-- ==== Sys2Proof/Tests/Slice0.lean ====
section
/-! SUPPORT. The model's own tests. Expected values come from spec 95 (tables T1 to T8, programs P1 to P6) and from the rules
cited; each test is one decoding or one step. The witnesses at the end meet the hypotheses of the obligations. -/

namespace Sys2Proof.Tests

open Sys2Proof.Machine

/-! ## Small states -/

/-- Input ports at rest: no reset, gain 1, no command, DATA low. -/
def quiet : PortInputs := ⟨0#1, 1#2, 0#1, 0#1, 0#1⟩

/-- A reset step with `cfg_gain = 3`. -/
def resetting : PortInputs := ⟨1#1, 3#2, 0#1, 0#1, 0#1⟩

/-- DATA high. -/
def dataHigh : PortInputs := { quiet with dataIn := 1#1 }

/-- A command offered. -/
def offering (d : BitVec 1) : PortInputs := { quiet with cmdValid := 1#1, cmdDiscard := d }

/-- A block of gain 2 in phase `p` with the lines at the given levels, the environment quiet for three more steps. -/
def during (p : BitVec 4) (clk cs : BitVec 1) : State :=
  { State.reset with gain := 2#2, phase := p, clk := clk, cs := cs, script := [quiet, quiet, quiet] }

/-- The block at rest between two reads. -/
def resting : State := during 0x0#4 0#1 0#1
/-- In CHECK. -/
def checking : State := during 0x1#4 0#1 0#1
/-- In CS_ON. -/
def entering : State := during 0x2#4 0#1 0#1
/-- In RISE of window 0. -/
def rising : State := during 0x3#4 0#1 1#1
/-- In WAIT_S before sample `j`. -/
def settling (j : BitVec 2) : State := { during 0x4#4 1#1 1#1 with j := j }
/-- In SAMPLE of sample `j`. -/
def sampling (j : BitVec 2) : State := { during 0x5#4 1#1 1#1 with j := j }
/-- In VOTE of window `i`. -/
def voting (i : BitVec 5) (acc : BitVec 24) (n : BitVec 5) (s1 s2 s3 : BitVec 1) : State :=
  { during 0x6#4 1#1 1#1 with i := i, acc := acc, ncnt := n, j := 3#2, s1 := s1, s2 := s2, s3 := s3 }
/-- In FALL of window 0. -/
def falling : State := during 0x7#4 1#1 1#1
/-- In WAIT_L of window `i`. -/
def lowIn (i : BitVec 5) : State := { during 0x8#4 0#1 1#1 with i := i }
/-- In G_RISE after `g` pulses. -/
def pulseRising (g : BitVec 2) : State := { during 0x9#4 0#1 1#1 with i := 23#5, g := g }
/-- In G_WAIT_H. -/
def pulseHigh : State := { during 0xA#4 1#1 1#1 with i := 23#5 }
/-- In G_FALL after `g` pulses. -/
def pulseFalling (g : BitVec 2) : State := { during 0xB#4 1#1 1#1 with i := 23#5, g := g }
/-- In CS_OFF. -/
def leaving : State := { during 0xC#4 0#1 1#1 with i := 23#5, g := 2#2 }
/-- In G_WAIT_L with a pulse left. -/
def pulseLow : State := { during 0xD#4 0#1 1#1 with i := 23#5, g := 1#2 }
/-- In G_WAIT_L after CS_OFF. -/
def lastLow : State := { during 0xD#4 0#1 0#1 with i := 23#5, g := 2#2 }
/-- In SEXT with the accumulator of T3. -/
def extending (acc : BitVec 24) : State := { during 0xE#4 0#1 0#1 with i := 23#5, g := 2#2, acc := acc }
/-- In COMPLETE with the rows of T7. -/
def completing (val : BitVec 32) (acc : BitVec 24) (n : BitVec 5) (d : BitVec 1) : State :=
  { during 0xF#4 0#1 0#1 with i := 23#5, g := 2#2, acc := acc, val := val, ncnt := n, disc := d }

/-- The next state of an outcome, if it is one. -/
def next? (o : Host.Outcome State Fault Refusal) : Option State :=
  match o with
  | .next t => some t
  | .fault _ => none
  | .refused _ => none

/-- A field of the next state of a step. -/
def stepTo {α : Type} (s : State) (f : State → α) : Option α := (next? (step s)).map f

/-- A field of the next state of an instruction. -/
def execTo {α : Type} (i : Instr) (s : State) (f : State → α) : Option α := (next? (exec i s)).map f

/-! ## Well-formedness: an ill-formed term for each check -/

/-- 30 R88: no format is 2 bits wide. -/
theorem test_ill_formed_width : RawWord.wellFormed ⟨2, 1⟩ = false := by decide
/-- 30 R88: 2 does not fit one bit. -/
theorem test_ill_formed_command_value : RawWord.wellFormed ⟨1, 2⟩ = false := by decide
/-- 30 R88: 16 does not fit four bits. -/
theorem test_ill_formed_phase_value : RawWord.wellFormed ⟨4, 16⟩ = false := by decide
/-- The same three, rejected by name in the decoder. -/
theorem test_rejected_by_name :
    decodeRaw ⟨2, 1⟩ = .error (.noFormatOfWidth 2) ∧ decodeRaw ⟨1, 2⟩ = .error (.valueTooWide 1 2) ∧
    decodeRaw ⟨4, 16⟩ = .error (.valueTooWide 4 16) := ⟨rfl, rfl, rfl⟩
/-- 30 R75: gain 0b00 is refused, 0b01 to 0b11 are not. -/
theorem test_ill_formed_gain :
    gainWellFormed 0b00#2 = false ∧ gainWellFormed 0b01#2 = true ∧ gainWellFormed 0b11#2 = true := by decide
/-- 30 R74: the gain field is an unsigned pulse count. -/
theorem test_gain_pulses : gainPulses 0b01#2 = 1 ∧ gainPulses 0b10#2 = 2 ∧ gainPulses 0b11#2 = 3 := by decide

/-! ## Decoding: words written out from spec 30 R70 and R80 -/

/-- Format CMD (30 R70). -/
theorem test_decode_commands : decode (.cmd 0b0#1) = .read ∧ decode (.cmd 0b1#1) = .setup := by decide
/-- IDLE and the readiness check (30 R80, values 0x0 to 0x2). -/
theorem test_decode_start :
    decode (.phase 0b0000#4) = .idle ∧ decode (.phase 0b0001#4) = .check ∧ decode (.phase 0b0010#4) = .csOn := by decide
/-- The bit window (30 R80, values 0x3 to 0x8). -/
theorem test_decode_window :
    decode (.phase 0b0011#4) = .rise ∧ decode (.phase 0b0100#4) = .waitS ∧ decode (.phase 0b0101#4) = .sample ∧
    decode (.phase 0b0110#4) = .vote ∧ decode (.phase 0b0111#4) = .fall ∧ decode (.phase 0b1000#4) = .waitL := by decide
/-- The gain pulses (30 R80, values 0x9 to 0xD). -/
theorem test_decode_pulses :
    decode (.phase 0b1001#4) = .gRise ∧ decode (.phase 0b1010#4) = .gWaitH ∧ decode (.phase 0b1011#4) = .gFall ∧
    decode (.phase 0b1100#4) = .csOff ∧ decode (.phase 0b1101#4) = .gWaitL := by decide
/-- Extension and completion (30 R80, values 0xE and 0xF). -/
theorem test_decode_end : decode (.phase 0b1110#4) = .sext ∧ decode (.phase 0b1111#4) = .complete := by decide
/-- The opcode table's words, at the table's widths. -/
theorem test_decode_table_word :
    decodeTableWord 1 0b0 = some .read ∧ decodeTableWord 1 0b1 = some .setup ∧
    decodeTableWord 4 0x0 = some .idle ∧ decodeTableWord 4 0xF = some .complete ∧
    decodeTableWord 8 0x5 = some .sample ∧ decodeTableWord 4 16 = none := by decide
/-- What `withFetchWord` places runs in the next step: SETUP is accepted, RISE raises CLK, G_FALL counts. -/
theorem test_fetch_placed_word :
    stepTo (State.reset.withFetchWord 1 1) (fun t => (t.phase, t.disc)) = some (0x1#4, 1#1) ∧
    stepTo (State.reset.withFetchWord 4 0x3) (fun t => (t.phase, t.clk)) = some (0x4#4, 1#1) ∧
    stepTo (State.reset.withFetchWord 4 0xB) (fun t => (t.phase, t.g)) = some (0xC#4, 1#2) := by decide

------------------------------------

**WHAT YOU NEED TO DO**
Begin at the line above that has "def resetting : PortInputs" and stop after the line that has "In CHECK. -/", copying each line exactly and adding nothing else.

**RESULT**
def resetting : PortInputs := ⟨1#1, 3#2, 0#1, 0#1, 0#1⟩

/-- DATA high. -/
def dataHigh : PortInputs := { quiet with dataIn := 1#1 }

/-- A command offered. -/
def offering (d : BitVec 1) : PortInputs := { quiet with cmdValid := 1#1, cmdDiscard := d }

/-- A block of gain 2 in phase `p` with the lines at the given levels, the environment quiet for three more steps. -/
def during (p : BitVec 4) (clk cs : BitVec 1) : State :=
  { State.reset with gain := 2#2, phase := p, clk := clk, cs := cs, script := [quiet, quiet, quiet] }

/-- The block at rest between two reads. -/
def resting : State := during 0x0#4 0#1 0#1
/-- In CHECK. -/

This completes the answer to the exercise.